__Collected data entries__
-*-

theorem closed_forEach (P : State → Prop) (hP : Closed P) (s : State) (l : List Nat) (f : State → Nat → State) (hs : P s) (hf : ∀ x0 x1, P x0 → P (f x0 x1)) :
    P (State.forEach s l f) := by
  unfold State.forEach
  repeat' first | with_reducible assumption | with_reducible apply closed_foldl

theorem closed_queueStart (P : State → Prop) (hP : Closed P) (s : State) (hs : P s) : P (State.queueStart s) := by
  unfold State.queueStart
  repeat' first | with_reducible assumption | with_reducible apply hP.put | with_reducible apply closed_demand _ hP | decide

theorem closed_nvmNext (P : State → Prop) (hP : Closed P) (s : State) (hs : P s) : P (State.nvmNext s) := by
  unfold State.nvmNext
  repeat' first
      | with_reducible assumption | with_reducible refine fun _ => ?_ | with_reducible apply hP.put | with_reducible apply closed_demand _ hP
      | with_reducible apply closed_ifDo _ hP | with_reducible apply closed_queueStart _ hP | split | decide | with_reducible apply hP.top

theorem closed_append (P : State → Prop) (hP : Closed P) (s : State) (r : Record) (hs : P s) : P (State.append s r) := by
  unfold State.append
  repeat' first
      | with_reducible assumption | exact trivial | with_reducible apply hP.put | with_reducible apply closed_nvmNext _ hP | decide
      | with_reducible apply hP.top

theorem closed_sat (P : State → Prop) (hP : Closed P) (s : State) (f : Fld) (n lim : Nat) (hs : P s) (hm : follows f = true) : P (State.sat s f n lim) := by
  unfold State.sat
  repeat' first | with_reducible assumption | with_reducible apply hP.put

theorem closed_dropped (P : State → Prop) (hP : Closed P) (s : State) (hs : P s) : P (State.dropped s) := by
  unfold State.dropped
  repeat' first | with_reducible assumption | with_reducible apply hP.put | with_reducible apply closed_sat _ hP | decide

theorem closed_stageCritical (P : State → Prop) (hP : Closed P) (s : State) (r : Record) (hs : P s) : P (State.stageCritical s r) := by
  unfold State.stageCritical
  repeat' first
      | with_reducible assumption | (with_reducible refine fun _ => ?_) | exact trivial | with_reducible apply hP.put
      | with_reducible apply closed_ifDo _ hP | with_reducible apply closed_append _ hP | with_reducible apply closed_dropped _ hP
      | with_reducible apply closed_sat _ hP | with_reducible apply closed_raise _ hP | split | decide | with_reducible apply hP.top

theorem closed_crierIdle (P : State → Prop) (hP : Closed P) (s : State) (c : Nat) (hs : P s) : P (State.crierIdle s c) := by
  unfold State.crierIdle
  repeat' first | with_reducible assumption | with_reducible apply hP.put | decide
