theorem closed_storeKpr (P : State → Prop) (hP : Open P) (s : State) (w : Writer) (a v : Nat) (hs : P s) : P (State.storeKpr s w a v) := by
  unfold State.storeKpr
  repeat' first
      | with_reducible assumption | with_reducible refine fun _ => ?_ | with_reducible apply hP.put | with_reducible apply closed_snapGo _ hP
      | with_reducible apply closed_requestOff _ hP.closed | with_reducible apply closed_regStore _ hP | with_reducible apply closed_ifDo _ hP.closed
      | with_reducible apply closed_requestOn _ hP | split

theorem closed_clearSticky (P : State → Prop) (hP : Open P) (s : State) (n : Nat) (hs : P s) : P (State.clearSticky s n) := by
  unfold State.clearSticky
  repeat' first | with_reducible assumption | with_reducible apply hP.put | with_reducible apply open_setArr _ hP | split

theorem closed_hostAdmit (P : State → Prop) (hP : Open P) (s : State) (v : Nat) (hs : P s) : P (State.hostAdmit s v) := by
  unfold State.hostAdmit
  repeat' first
      | with_reducible assumption | with_reducible refine fun _ => ?_ | with_reducible apply hP.put | with_reducible apply closed_admitUnit _ hP
      | with_reducible apply closed_ifDo _ hP.closed | split

theorem closed_storeLedger (P : State → Prop) (hP : Open P) (s : State) (w : Writer) (a v : Nat) (hs : P s) : P (State.storeLedger s w a v) := by
  unfold State.storeLedger
  repeat' first
      | with_reducible assumption | with_reducible refine fun _ => ?_ | with_reducible apply closed_hostAdmit _ hP
      | with_reducible apply closed_forEach _ hP.closed | with_reducible apply closed_regStore _ hP | with_reducible apply closed_ifDo _ hP.closed
      | with_reducible apply closed_clearSticky _ hP | split

theorem closed_srcWrite (P : State → Prop) (hP : Open P) (s : State) (v : Nat) (hs : P s) : P (State.srcWrite s v) := by
  unfold State.srcWrite
  repeat' first
      | with_reducible assumption | with_reducible refine fun _ => ?_ | with_reducible apply hP.put | with_reducible apply closed_ifDo _ hP.closed | split

theorem closed_frameWrite (P : State → Prop) (hP : Open P) (s : State) (v : Nat) (hs : P s) : P (State.frameWrite s v) := by
  unfold State.frameWrite
  repeat' first
      | with_reducible assumption | with_reducible refine fun _ => ?_ | with_reducible apply hP.put | with_reducible apply closed_regStore _ hP
      | with_reducible apply closed_ifDo _ hP.closed | with_reducible apply closed_srcWrite _ hP | split

theorem closed_loopCtrl (P : State → Prop) (hP : Open P) (s : State) (a v : Nat) (hs : P s) : P (State.loopCtrl s a v) := by
  unfold State.loopCtrl
  repeat' first
      | with_reducible assumption | with_reducible refine fun _ => ?_ | with_reducible apply hP.put | with_reducible apply closed_regStore _ hP
      | with_reducible apply closed_ifDo _ hP.closed | split

theorem closed_lpStat (P : State → Prop) (hP : Open P) (s : State) (n v : Nat) (hs : P s) : P (State.lpStat s n v) := by
  unfold State.lpStat
  repeat' first
      | with_reducible assumption | with_reducible refine fun _ => ?_ | with_reducible apply hP.put | with_reducible apply closed_regStore _ hP
      | with_reducible apply closed_ifDo _ hP.closed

-*-

The full data, transcribed without change, is the expected answer.

__Answer to this task__
theorem closed_forEach (P : State → Prop) (hP : Closed P) (s : State) (l : List Nat) (f : State → Nat → State) (hs : P s) (hf : ∀ x0 x1, P x0 → P (f x0 x1)) :
    P (State.forEach s l f) := by
  unfold State.forEach
  repeat' first | with_reducible assumption | with_reducible apply closed_foldl

theorem closed_queueStart (P : State → Prop) (hP : Closed P) (s : State) (hs : P s) : P (State.queueStart s) := by
  unfold State.queueStart
  repeat' first | with_reducible assumption | with_reducible apply hP.put | with_reducible apply closed_demand _ hP | decide

theorem closed_nvmNext (P : State → Prop) (hP : Closed P) (s : State) (hs : P s) : P (State.nvmNext s) := by
  unfold State.nvmNext
  repeat' first
      | with_reducible assumption | with_reducible refine fun _ => ?_ | with_reducible apply hP.put | with_reducible apply closed_demand _ hP
      | with_reducible apply closed_ifDo _ hP | with_reducible apply closed_queueStart _ hP | split | decide | with_reducible apply hP.top

theorem closed_append (P : State → Prop) (hP : Closed P) (s : State) (r : Record) (hs : P s) : P (State.append s r) := by
  unfold State.append
  repeat' first
      | with_reducible assumption | exact trivial | with_reducible apply hP.put | with_reducible apply closed_nvmNext _ hP | decide
      | with_reducible apply hP.top

theorem closed_sat (P : State → Prop) (hP : Closed P) (s : State) (f : Fld) (n lim : Nat) (hs : P s) (hm : follows f = true) : P (State.sat s f n lim) := by
  unfold State.sat
  repeat' first | with_reducible assumption | with_reducible apply hP.put

theorem closed_dropped (P : State → Prop) (hP : Closed P) (s : State) (hs : P s) : P (State.dropped s) := by
  unfold State.dropped
  repeat' first | with_reducible assumption | with_reducible apply hP.put | with_reducible apply closed_sat _ hP | decide

theorem closed_stageCritical (P : State → Prop) (hP : Closed P) (s : State) (r : Record) (hs : P s) : P (State.stageCritical s r) := by
  unfold State.stageCritical
  repeat' first
      | with_reducible assumption | (with_reducible refine fun _ => ?_) | exact trivial | with_reducible apply hP.put
      | with_reducible apply closed_ifDo _ hP | with_reducible apply closed_append _ hP | with_reducible apply closed_dropped _ hP
      | with_reducible apply closed_sat _ hP | with_reducible apply closed_raise _ hP | split | decide | with_reducible apply hP.top

theorem closed_crierIdle (P : State → Prop) (hP : Closed P) (s : State) (c : Nat) (hs : P s) : P (State.crierIdle s c) := by
  unfold State.crierIdle
  repeat' first | with_reducible assumption | with_reducible apply hP.put | decide
theorem closed_storeKpr (P : State → Prop) (hP : Open P) (s : State) (w : Writer) (a v : Nat) (hs : P s) : P (State.storeKpr s w a v) := by
  unfold State.storeKpr
  repeat' first
      | with_reducible assumption | with_reducible refine fun _ => ?_ | with_reducible apply hP.put | with_reducible apply closed_snapGo _ hP
      | with_reducible apply closed_requestOff _ hP.closed | with_reducible apply closed_regStore _ hP | with_reducible apply closed_ifDo _ hP.closed
      | with_reducible apply closed_requestOn _ hP | split

theorem closed_clearSticky (P : State → Prop) (hP : Open P) (s : State) (n : Nat) (hs : P s) : P (State.clearSticky s n) := by
  unfold State.clearSticky
  repeat' first | with_reducible assumption | with_reducible apply hP.put | with_reducible apply open_setArr _ hP | split

theorem closed_hostAdmit (P : State → Prop) (hP : Open P) (s : State) (v : Nat) (hs : P s) : P (State.hostAdmit s v) := by
  unfold State.hostAdmit
  repeat' first
      | with_reducible assumption | with_reducible refine fun _ => ?_ | with_reducible apply hP.put | with_reducible apply closed_admitUnit _ hP
      | with_reducible apply closed_ifDo _ hP.closed | split

theorem closed_storeLedger (P : State → Prop) (hP : Open P) (s : State) (w : Writer) (a v : Nat) (hs : P s) : P (State.storeLedger s w a v) := by
  unfold State.storeLedger
  repeat' first
      | with_reducible assumption | with_reducible refine fun _ => ?_ | with_reducible apply closed_hostAdmit _ hP
      | with_reducible apply closed_forEach _ hP.closed | with_reducible apply closed_regStore _ hP | with_reducible apply closed_ifDo _ hP.closed
      | with_reducible apply closed_clearSticky _ hP | split

theorem closed_srcWrite (P : State → Prop) (hP : Open P) (s : State) (v : Nat) (hs : P s) : P (State.srcWrite s v) := by
  unfold State.srcWrite
  repeat' first
      | with_reducible assumption | with_reducible refine fun _ => ?_ | with_reducible apply hP.put | with_reducible apply closed_ifDo _ hP.closed | split

theorem closed_frameWrite (P : State → Prop) (hP : Open P) (s : State) (v : Nat) (hs : P s) : P (State.frameWrite s v) := by
  unfold State.frameWrite
  repeat' first
      | with_reducible assumption | with_reducible refine fun _ => ?_ | with_reducible apply hP.put | with_reducible apply closed_regStore _ hP
      | with_reducible apply closed_ifDo _ hP.closed | with_reducible apply closed_srcWrite _ hP | split

theorem closed_loopCtrl (P : State → Prop) (hP : Open P) (s : State) (a v : Nat) (hs : P s) : P (State.loopCtrl s a v) := by
  unfold State.loopCtrl
  repeat' first
      | with_reducible assumption | with_reducible refine fun _ => ?_ | with_reducible apply hP.put | with_reducible apply closed_regStore _ hP
      | with_reducible apply closed_ifDo _ hP.closed | split

theorem closed_lpStat (P : State → Prop) (hP : Open P) (s : State) (n v : Nat) (hs : P s) : P (State.lpStat s n v) := by
  unfold State.lpStat
  repeat' first
      | with_reducible assumption | with_reducible refine fun _ => ?_ | with_reducible apply hP.put | with_reducible apply closed_regStore _ hP
      | with_reducible apply closed_ifDo _ hP.closed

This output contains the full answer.